Дурная ночь, вот и все. Разумеется, об убитом мужчине, ангелах, ловушке и нитях, которые с трудом просматривались за грудой жутких сложностей, просто так не расскажешь. Вот уже две или три ночи она опять спала плохо и просыпалась задолго до рассвета с пересохшим ртом, а когда снова засыпала, ей чудилось, будто она ныряет в аквариум, наполненный какими-то руками и лицами. И кроме того, навязчивый сон преследовал ее, сбивал с толку, придавливал к подушке и безжалостно заставлял спать. После пробуждения, уже открыв глаза, она долго не могла сообразить, в каком именно пункте круговерти дня и ночи находится.

Казалось, Мариса только и ждала, чтобы Алисия хоть намеком пожаловалась на проблемы со здоровьем, — тогда она триумфальным жестом укажет ей на свои пузырьки и флакончики. Хоакин, наливавший кофе в две чашки, прорычал что-то, всем видом изображая покорность и смирение.

— Ты ни за что не догадаешься, что я тебе принесла. — Браслеты из черного дерева погремушками брякнули на запястьях Марисы. — После нашей последней встречи, в тот же день, я пошла в лавку лекарственных трав и, вспомнив о твоих проблемах со сном, купила то, что должно тебе непременно помочь. Держи пузырек. Надо довести воду до кипения, налить туда настойку липпии и немного розмарина. И кинуть вот эти зернышки.

— А что это за зернышки? — Алисия взяла стеклянный пузырек с черными дробинками.

— Слабительное святого Бенито, — предположил Хоакин, целиком сосредоточившись на кофе.

— Болван! — Мариса бросила на него взгляд разъяренной тигрицы. — Это называется пальма-дель-принсипе и отлично помогает при нервных срывах.
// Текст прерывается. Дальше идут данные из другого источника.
-- ==== Sys2Proof/Tests/Slice0.lean ====
section
/-! SUPPORT. The model's own tests: a witness for the hypotheses of every statement, and the smoke test of well-formedness. -/
namespace Sys2Proof.Tests
open Sys2Proof Sys2Proof.Machine

set_option Elab.async false
set_option maxRecDepth 100000

/-! ### A small machine that executes one instruction -/

/-- Task 3: one lane in quarter 0, its code at the start of the store. -/
def dT : TaskDef :=
  { no := 3, kind := 0, period := 16, prio := 1, phase := 0, lanes := 1, quarter := 0, safety := false, spec := true, outmode := false, policy := false,
    entries := [0], scratch := [0], hasLive := true, modesets := [], inputs := [], outputs := [], plainReadFirst := false, inBase := 0x1000000, inStat := 0x2000000,
    outBase := 0x3000000, outStat := 0x4000000, specLead := 0, minHit := 0, confMode := false, backoff := 0, dataSets := [], suppl := [], triggers := [], reads := [] }
/-- A configuration with that task and an executable area of 16 KiB. -/
def pT : Pkg := { Pkg.empty with tasks := [dT], codeLen := 0x4000 }
/-- A running module with that configuration: lanes may fetch from store A, load from and store to the state space, and read devices. -/
def mT : State :=
  let s : State := State.reset.modKerb (fun k => { k with phase := .run })
  let s : State := { s with pkgs := [(0, pT)] }
  let put (s : State) (i base last : Nat) : State :=
    (((s.setF ACU_RBASELO_BASE (base / 4096) i).setF ACU_RBASEHI_BASE (base / 2 ^ 32) i).setF ACU_RLIMLO_LIMIT (last / 4096) i).setF ACU_RLIMHI_LIMIT (last / 2 ^ 32) i
  let s := ((put s 0 0x8000000000 0x803FFFF000).setF ACU_RATTR_EXEC 1 0).setF ACU_RATTR_EN 1 0
  let s := (((put s 1 0 0x7FFFFFF000).setF ACU_RATTR_RD 1 1).setF ACU_RATTR_WR 1 1).setF ACU_RATTR_EN 1 1
  ((((put s 2 0xF000000000 0xFFFFFFF000).setF ACU_RATTR_RD 1 2).setF ACU_RATTR_DEV 1 2).setF ACU_RATTR_EN 1 2).setF XNG_CTL_DIVEVT 0
/-- The stream that names the task's first stream. -/
def k0 : Strm := ⟨3, 0, .real⟩
/-- The stream at the start of a cycle, on lane 0. -/
def stT : StreamRt := { StreamRt.start dT 0 with lane := some 0 }
/-- The execution that holds one stream. -/
def rT (st : StreamRt) : Run := { mT.newRun dT .real 7 7 [] [] with streams := [st], st := .on }
/-- The machine with a word of code at the stream's PC. -/
def sT (w : Nat) (st : StreamRt) : State :=
  let s : State := { mT with sq := { mT.sq with code := memWrL mT.sq.code (0x8000000000 + st.pc) (natLe 4 w) } }
  s.putRun (rT st)
/-- Every field of `AtWord`, decided. -/
def atB (s : State) (k : Strm) (e : Env) (row : FlxRow) (r : Run) (d : TaskDef) (st : StreamRt) (i : FlxW) : Bool :=
  decide (s.run? k.ctx k.task.val = some r) && decide (s.taskDef? k.task.val = some d) && decide (r.store = s.actStore) && decide (r.streams[k.stream.val]? = some st) &&
  s.mayStep r st && decide (r.st = .on) && decide (s.objectAt st = none) &&
  (match (met s e r st).s.fetchAt e.newRules r.task st with | .got j => decide (j = i) | _ => false) && decide (i.row = some row) && decide (mismatch e.item (i.items st) = none) &&
  decide (i.illegal = none)
theorem atB_ok {s : State} {k : Strm} {e : Env} {row : FlxRow} {r : Run} {d : TaskDef} {st : StreamRt} {i : FlxW} (h : atB s k e row r d st i = true) :
    AtWord s k e row r d st i := by
  simp only [atB, Bool.and_eq_true, decide_eq_true_eq] at h
  obtain ⟨⟨⟨⟨⟨⟨⟨⟨⟨⟨a, b⟩, c⟩, d⟩, e⟩, f⟩, g⟩, i⟩, j⟩, k⟩, l⟩ := h
  refine ⟨a, b, c, d, e, f, g, ?_, j, k, l⟩
  split at i
  · rename_i j hj; rw [hj, of_decide_eq_true i]
  · cases i
/-- The small machine stands at an instruction of the row. -/
abbrev At (row : FlxRow) (w : Nat) (st : StreamRt) : Prop := AtInstr (sT w st) k0 .quiet row (rT st) dT st ⟨none, w⟩
theorem at_ok {row : FlxRow} {w : Nat} {st : StreamRt} (h : atB (sT w st) k0 .quiet row (rT st) dT st ⟨none, w⟩ = true) (h2 : st.sh = none) : At row w st :=
  ⟨atB_ok h, by rw [h2]; rfl, by cases st.flying <;> rfl⟩

/-- Every word of a list stands at its row in the small machine. -/
abbrev AllAt (l : List (FlxRow × Nat)) (st : StreamRt) : Prop := ∀ p ∈ l, At p.1 p.2 st
def allB (l : List (FlxRow × Nat)) (st : StreamRt) : Bool := l.all (fun p => atB (sT p.2 st) k0 .quiet p.1 (rT st) dT st ⟨none, p.2⟩) && decide (st.sh = none)
theorem all_ok {l : List (FlxRow × Nat)} {st : StreamRt} (h : allB l st = true) : AllAt l st := by
  unfold allB at h
  rw [Bool.and_eq_true, List.all_eq_true] at h
  exact fun p hp => at_ok (h.1 p hp) (of_decide_eq_true h.2)

/-- What a part of an instruction hands over, if it goes on. -/
def got {α : Type} (x : XR α) : Option (α × State × Run × StreamRt) :=
  match x with
  | .ok a m => some (a, m.s, m.r, m.st)
  | .xcp _ _ => none
theorem got_ok {α : Type} {x : XR α} {a : α} {m : Mx} (h : got x = some (a, m.s, m.r, m.st)) : x = .ok a m := by
  cases x with
  | ok b n =>
    simp only [got, Option.some.injEq, Prod.mk.injEq] at h
    obtain ⟨rfl, h1, h2, h3⟩ := h
    cases m; cases n; simp_all
  | xcp _ _ => cases h
theorem got_some {α : Type} {x : XR α} (h : (got x).isSome = true) : ∃ a m, x = .ok a m := by
  cases x <;> simp [got] at h ⊢
/-- What is fixed of a word in the small machine, and what it works on. -/
abbrev cT (w : Nat) (st : StreamRt) : Cx := instrCx k0 .quiet (rT st) dT st ⟨none, w⟩
abbrev xT (w : Nat) (st : StreamRt) : Mx := met (sT w st) .quiet (rT st) st
theorem kept_real (r : Run) : kept .real r := by simp [kept]

/-! Words of format S: FN in bits 25 to 20. -/
theorem witness_FlxRegisterMoves : AllAt [(.notl, 0x00300000), (.setl, 0x00400000), (.clrl, 0x00500000), (.ldbit, 0x0060003F), (.stbit, 0x0070003F),
    (.xab, 0x00800000), (.movab, 0x00900000), (.movba, 0x00A00000), (.ldfl, 0x00F00000), (.clrf, 0x01000000), (.nop, 0x00000000), (.timew, 0x01100000)] stT ∧ kept .real (rT stT) :=
  ⟨all_ok (by decide +kernel), kept_real _⟩

/-- LOG and LOGP words with a byte of the scratch window as the operand (AM = 6), NEG = 1 in two of them; POPL with one entry on NS. -/
def bitWords : List (FlxRow × Nat) := [(.logLd, 0x07000000), (.logAnd, 0x07480000), (.logOr, 0x07100000), (.logXor, 0x07580000), (.logpAnd, 0x0B080000), (.logpOr, 0x0B100000), (.logpXor, 0x0B180000)]
/-- A stream with 15 entries on NS. -/
def st15 : StreamRt := { stT with ns := List.replicate 15 ⟨true, 1, false⟩ }
theorem witness_FlxBitLogic : AllAt bitWords st15 ∧ (∀ p ∈ bitWords, ∃ b m, (xT p.2 st15).bool (cT p.2 st15) = .ok b m ∧ kept .real m.r ∧ m.st.ns.length < 16) ∧
    At .popl 0x00200000 st15 ∧ st15.ns = ⟨true, 1, false⟩ :: List.replicate 14 ⟨true, 1, false⟩ :=
  ⟨all_ok (by decide +kernel), fun p hp => ⟨false, xT p.2 st15, got_ok ((by decide +kernel : ∀ p ∈ bitWords, got ((xT p.2 st15).bool (cT p.2 st15)) = some (false, (xT p.2 st15).s, rT st15, st15)) p hp),
    kept_real _, (by decide : st15.ns.length < 16)⟩, all_ok (l := [(.popl, 0x00200000)]) (by decide +kernel) _ (List.mem_singleton.mpr rfl), rfl⟩
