-- ==== Sys2Proof/Machine/Alu.lean ====
section
/-! DEFINITION. Register load, arithmetic and logic (41_register_alu.md). Operands are read before any register is
written (R121), and none of these instructions can fault (§2). `Byte` addition and subtraction are modulo
256 (R120). -/

namespace Sys2Proof.Machine

/-- `6XNN` (R123). -/
def execLdByte (x : Reg) (nn : Byte) (s : State) : Result :=
  .next (s.setV x nn).advance

/-- `7XNN` (R124): no flag. -/
def execAddByte (x : Reg) (nn : Byte) (s : State) : Result :=
  .next (s.setV x (s.getV x + nn)).advance

/-- `8XY0` (R125). -/
def execLdReg (x y : Reg) (s : State) : Result :=
  .next (s.setV x (s.getV y)).advance

/-- `8XY1` (R126): no flag. -/
def execOrReg (x y : Reg) (s : State) : Result :=
  .next (s.setV x (s.getV x ||| s.getV y)).advance

/-- `8XY2` (R127): no flag. -/
def execAndReg (x y : Reg) (s : State) : Result :=
  .next (s.setV x (s.getV x &&& s.getV y)).advance

/-- `8XY3` (R128): no flag. -/
def execXorReg (x y : Reg) (s : State) : Result :=
  .next (s.setV x (s.getV x ^^^ s.getV y)).advance

/-- `8XY4` (R129). -/
def execAddReg (x y : Reg) (s : State) : Result :=
  .next (s.setResultAndFlag x (s.getV x + s.getV y) (carryFlag (s.getV x) (s.getV y))).advance

/-- `8XY5` (R130). -/
def execSubReg (x y : Reg) (s : State) : Result :=
  .next (s.setResultAndFlag x (s.getV x - s.getV y) (noBorrowFlag (s.getV x) (s.getV y))).advance

/-- `ANNN` (R131). -/
def execLdI (nnn : Addr12) (s : State) : Result :=
  .next (s.setI (zext16 nnn)).advance

/-- `CXNN` with the drawn byte `rnd` as an argument (R133). -/
def rndWith (rnd : Byte) (x : Reg) (nn : Byte) (s : State) : State :=
  (s.setV x (rnd &&& nn)).advance

/-- `CXNN` (R132, R133): the draw is the next free byte. -/
def execRnd (x : Reg) (nn : Byte) (s : State) : Result :=
  .next (rndWith (Config.randByte s.draws) x nn s).drawNext

end Sys2Proof.Machine
end

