-- ==== Sys2Proof/Machine/Core.lean ====
section
/-! DEFINITION. The machine as the host's interface takes it. -/

def Sys2Proof.core : Host.Core :=
  { State := Sys2Proof.Machine.State
    Fault := Sys2Proof.Machine.Fault
    Refusal := Sys2Proof.Machine.Refusal
    step := Sys2Proof.Machine.step
    reset := Sys2Proof.Machine.State.reset }
end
Гораздо полезнее и натуральнее, чем вся та гадость, которую тебе навыписывала Мамен. Тут уж можешь мне поверить. Ты ведь именно ее таблетки принимаешь, да?

— Да, — ответила Алисия, как послушная ученица. — И немного сока, который мне принесла соседка.

— Я вчера говорила с Мамен. — Мариса постаралась смягчить тон, — Она в Барселоне, правда? Она сказала, что ты взяла отпуск, и попросила зайти посмотреть, как ты тут и что с тобой происходит. Надо, мол, заботиться о нашей девочке, хватит ей болеть. Да погоди ты, допей сначала кофе, а потом говори. Ну, что ты хочешь сказать?

— А ты была здесь позавчера? — выдохнула Алисия, успевшая обжечь себе язык.

— Позавчера? Нет.

— И разумеется, ты не надевала рыжий парик?..

— Разумеется. — Мариса вытаращила глаза, пытаясь угадать, в чем состоит соль шутки. — Карнавал у нас в феврале, разве не так? И сама можешь убедиться, что волосы у меня, как и прежде, черные. Ну есть несколько седых, если честно признаться.

— Моя соседка, старушка, наверное, спутала тебя с кем-то. Что-то не так поняла. Она говорит, что позавчера здесь была женщина, назвавшаяся Марисой, — с рыжими волосами.

— Господи, до чего ужасна старость, — жалостливо пропел Хоакин, который комплексовал из-за своей упрямо увеличивающейся лысины. — Может, женщина и вовсе была блондинкой.

— Может, потому что соседка еще и видит плоховато. — Алисия скривила рот в неприятную улыбку. — Но история с рыжими волосами какая-то странная.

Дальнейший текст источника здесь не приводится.